- Born: Lahore, Punjab
- Occupations: Novelist, screenwriter, author
- Writing career
- Language: Urdu
- Notable works: Dil Lagi, Aunn Zara, Ranjha Ranjha Kardi

= Faiza Iftikhar =

Pakistani author and screenwriter

Faiza Iftikhar is a Pakistani writer, author, novelist and screenwriter. She is active in the Pakistani television industry and known for her romantic and social plays.
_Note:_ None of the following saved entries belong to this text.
-- ==== Sys2Proof/Laws/Encoding.lean ====
section
/-!
SUPPORT. The encoder as arithmetic: the number an operation's word is, and what an opcode byte selects.
-/

namespace Sys2Proof.Laws

theorem toNat_append {n m : Nat} (a : BitVec n) (b : BitVec m) : (a ++ b).toNat = a.toNat * 2 ^ m + b.toNat := by
  rw [BitVec.toNat_append, ← Nat.shiftLeft_add_eq_or_of_lt b.isLt, Nat.shiftLeft_eq]

theorem toNat_zero_append {n m : Nat} (b : BitVec m) : ((0#n) ++ b).toNat = b.toNat := by
  rw [toNat_append]
  simp

/-- The operand bits of an operation as a number, field by field (30_encoding.md rule R72). -/
def operandNumber : Instr → Nat
  | .reset => 0
  | .configure => 0
  | .verify => 0
  | .setFrequency channel => channel.toNat
  | .applyFrequency freqHz adj => adj.toNat * 2 ^ 32 + freqHz.toNat
  | .setDataRate bps => bps.toNat
  | .setModulation mode => mode.toNat
  | .setPower level => level.toNat
  | .adjustCrystal adj => adj.toNat
  | .transmit paddr len framecount => (paddr.toNat * 2 ^ 16 + framecount.toNat) * 2 ^ 16 + len.toNat

theorem operandBits_toNat (i : Instr) : i.operandBits.toNat = operandNumber i := by
  cases i with
  | reset => rfl
  | configure => rfl
  | verify => rfl
  | setFrequency channel => exact toNat_zero_append (n := 48) channel
  | applyFrequency freqHz adj => exact toNat_append adj freqHz
  | setDataRate bps => exact toNat_zero_append (n := 40) bps
  | setModulation mode => exact toNat_zero_append (n := 48) mode
  | setPower level => exact toNat_zero_append (n := 48) level
  | adjustCrystal adj => exact toNat_zero_append (n := 48) adj
  | transmit paddr len framecount =>
    refine (toNat_append (paddr ++ framecount) len).trans ?_
    rw [toNat_append]
    rfl

/-- The word of an operation as a number: the opcode above the operand bits (rule R81). -/
theorem encode_toNat (i : Instr) : (encode i).toNat = i.opcode.byte.toNat * 2 ^ 56 + operandNumber i := by
  rw [← operandBits_toNat]
  exact toNat_append i.opcode.byte i.operandBits

theorem ofByte_byte (o : Opcode) : Opcode.ofByte o.byte = some o := by
  cases o <;> decide

/-- A byte selects an opcode exactly when it is that opcode's byte (rule R74). -/
theorem ofByte_eq_some {b : Byte} {o : Opcode} (h : Opcode.ofByte b = some o) : b = o.byte := by
  unfold Opcode.ofByte at h
  repeat' split at h
  all_goals first
    | (cases h; assumption)
    | cases h

end Sys2Proof.Laws
end

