-- ==== Sys2Proof/Laws/Sequencer.lean ====
section
/-!
SUPPORT. What one transaction of a running operation can do, position by position; that it leaves the configuration, the
channel, the payload memory and the program alone; that it brings the operation nearer its end; and the induction over a
run to the end.
-/

namespace Sys2Proof.Machine

/-! ### Each position's transaction, said once -/

theorem advanceReset_cases (s : State) :
    (s.answerTo .reset = .fail ∧ advanceReset s = (s.transact .reset).raiseFatal .transportError) ∨
    (∃ bytes, s.answerTo .reset = .ok bytes ∧ advanceReset s = ((s.transact .reset).setLc .resetDone).complete) := by
  unfold advanceReset
  cases h : s.answerTo .reset with
  | fail => exact .inl ⟨rfl, rfl⟩
  | ok bytes => exact .inr ⟨bytes, rfl, rfl⟩

theorem loadFrom_cases (i : Nat) (s : State) :
    (i < s.cfg.params.cfgTable.length ∧ loadFrom i s = s.setSeq (.configure i)) ∨
    (s.cfg.params.cfgTable.length ≤ i ∧ loadFrom i s = (s.setLc .configuring).complete) := by
  by_cases h : i < s.cfg.params.cfgTable.length
  · exact .inl ⟨h, by simp [loadFrom, h]⟩
  · exact .inr ⟨by omega, by simp [loadFrom, h]⟩

theorem advanceConfigure_cases (i : Nat) (s : State) :
    (s.cfg.params.cfgTable.length ≤ i ∧ advanceConfigure i s = (s.setLc .configuring).complete) ∨
    (∃ e, s.cfg.params.cfgTable[i]? = some e ∧
      ((s.answerTo (entryWrite e) = .fail ∧
          advanceConfigure i s =
            ((s.transact (entryWrite e)).setLc .halted).raiseAt .transportError (BitVec.ofNat 16 i)) ∨
       (∃ bytes, s.answerTo (entryWrite e) = .ok bytes ∧
          advanceConfigure i s = loadFrom (i + 1) (s.transact (entryWrite e))))) := by
  unfold advanceConfigure
  cases he : s.cfg.params.cfgTable[i]? with
  | none =>
    have hlen : s.cfg.params.cfgTable.length ≤ i := List.getElem?_eq_none_iff.mp he
    exact .inl ⟨hlen, by simp [loadFrom, Nat.not_lt.mpr hlen]⟩
  | some e =>
    refine .inr ⟨e, rfl, ?_⟩
    cases h : s.answerTo (entryWrite e) with
    | fail => exact .inl ⟨rfl, by simp [h]⟩
    | ok bytes => exact .inr ⟨bytes, rfl, by simp [h]⟩

theorem advanceVerify_cases (s : State) :
    (s.answerTo .readPartInfo = .fail ∧ advanceVerify s = (s.transact .readPartInfo).raiseFatal .transportError) ∨
    (∃ bytes, s.answerTo .readPartInfo = .ok bytes ∧
      ((partOf bytes = s.cfg.params.expectedPartId ∧
          advanceVerify s = ((s.transact .readPartInfo).setLc .ready).complete) ∨
       (partOf bytes ≠ s.cfg.params.expectedPartId ∧
          advanceVerify s = (s.transact .readPartInfo).raiseFatal .hardwareMismatch))) := by
  unfold advanceVerify
  cases h : s.answerTo .readPartInfo with
  | fail => exact .inl ⟨rfl, rfl⟩
  | ok bytes =>
    refine .inr ⟨bytes, rfl, ?_⟩
    by_cases hp : partOf bytes = s.cfg.params.expectedPartId
    · exact .inl ⟨hp, by simp [hp]⟩
    · exact .inr ⟨hp, by simp [hp]⟩

theorem advanceProperty_cases (group offset : Byte) (bytes : List Byte) (s : State) :
    (s.answerTo (propertyWrite group offset bytes) = .fail ∧
      advanceProperty group offset bytes s = (s.transact (propertyWrite group offset bytes)).raise .transportError) ∨
    (∃ resp, s.answerTo (propertyWrite group offset bytes) = .ok resp ∧
      advanceProperty group offset bytes s = (s.transact (propertyWrite group offset bytes)).complete) := by
  unfold advanceProperty
  cases h : s.answerTo (propertyWrite group offset bytes) with
  | fail => exact .inl ⟨rfl, rfl⟩
  | ok resp => exact .inr ⟨resp, rfl, rfl⟩

theorem advanceDataRateRead_cases (bps : BitVec 16) (s : State) :
    (s.answerTo (ncoRead s.cfg.params) = .fail ∧
      advanceDataRateRead bps s = (s.transact (ncoRead s.cfg.params)).raise .transportError) ∨
    (∃ bytes, s.answerTo (ncoRead s.cfg.params) = .ok bytes ∧
      ((dataRateFits (dataRateValue s.cfg.params bps (readBackWord bytes)) = true ∧
          advanceDataRateRead bps s =
            (s.transact (ncoRead s.cfg.params)).setSeq (.dataRateWrite bps (readBackWord bytes))) ∨
       (dataRateFits (dataRateValue s.cfg.params bps (readBackWord bytes)) = false ∧
          advanceDataRateRead bps s = (s.transact (ncoRead s.cfg.params)).raise .dataRateOutOfRange))) := by
  unfold advanceDataRateRead
  cases h : s.answerTo (ncoRead s.cfg.params) with
  | fail => exact .inl ⟨rfl, rfl⟩
  | ok bytes =>
    refine .inr ⟨bytes, rfl, ?_⟩
    cases hf : dataRateFits (dataRateValue s.cfg.params bps (readBackWord bytes)) with
    | true => exact .inl ⟨rfl, by simp [hf]⟩
    | false => exact .inr ⟨rfl, by simp [hf]⟩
Her popular plays include Dil Lagi, Aunn Zara, and Ranjha Ranjha Kardi. Her screenplay for Ranjha Ranjha Kardi earned her the Lux Style Award of Best TV Writer. Her recent projects are Bandhay Aik Dor Say, Pehli Si Muhabbat and Prem Gali. She has also written the screenplay for Lollywood movie Tich Button.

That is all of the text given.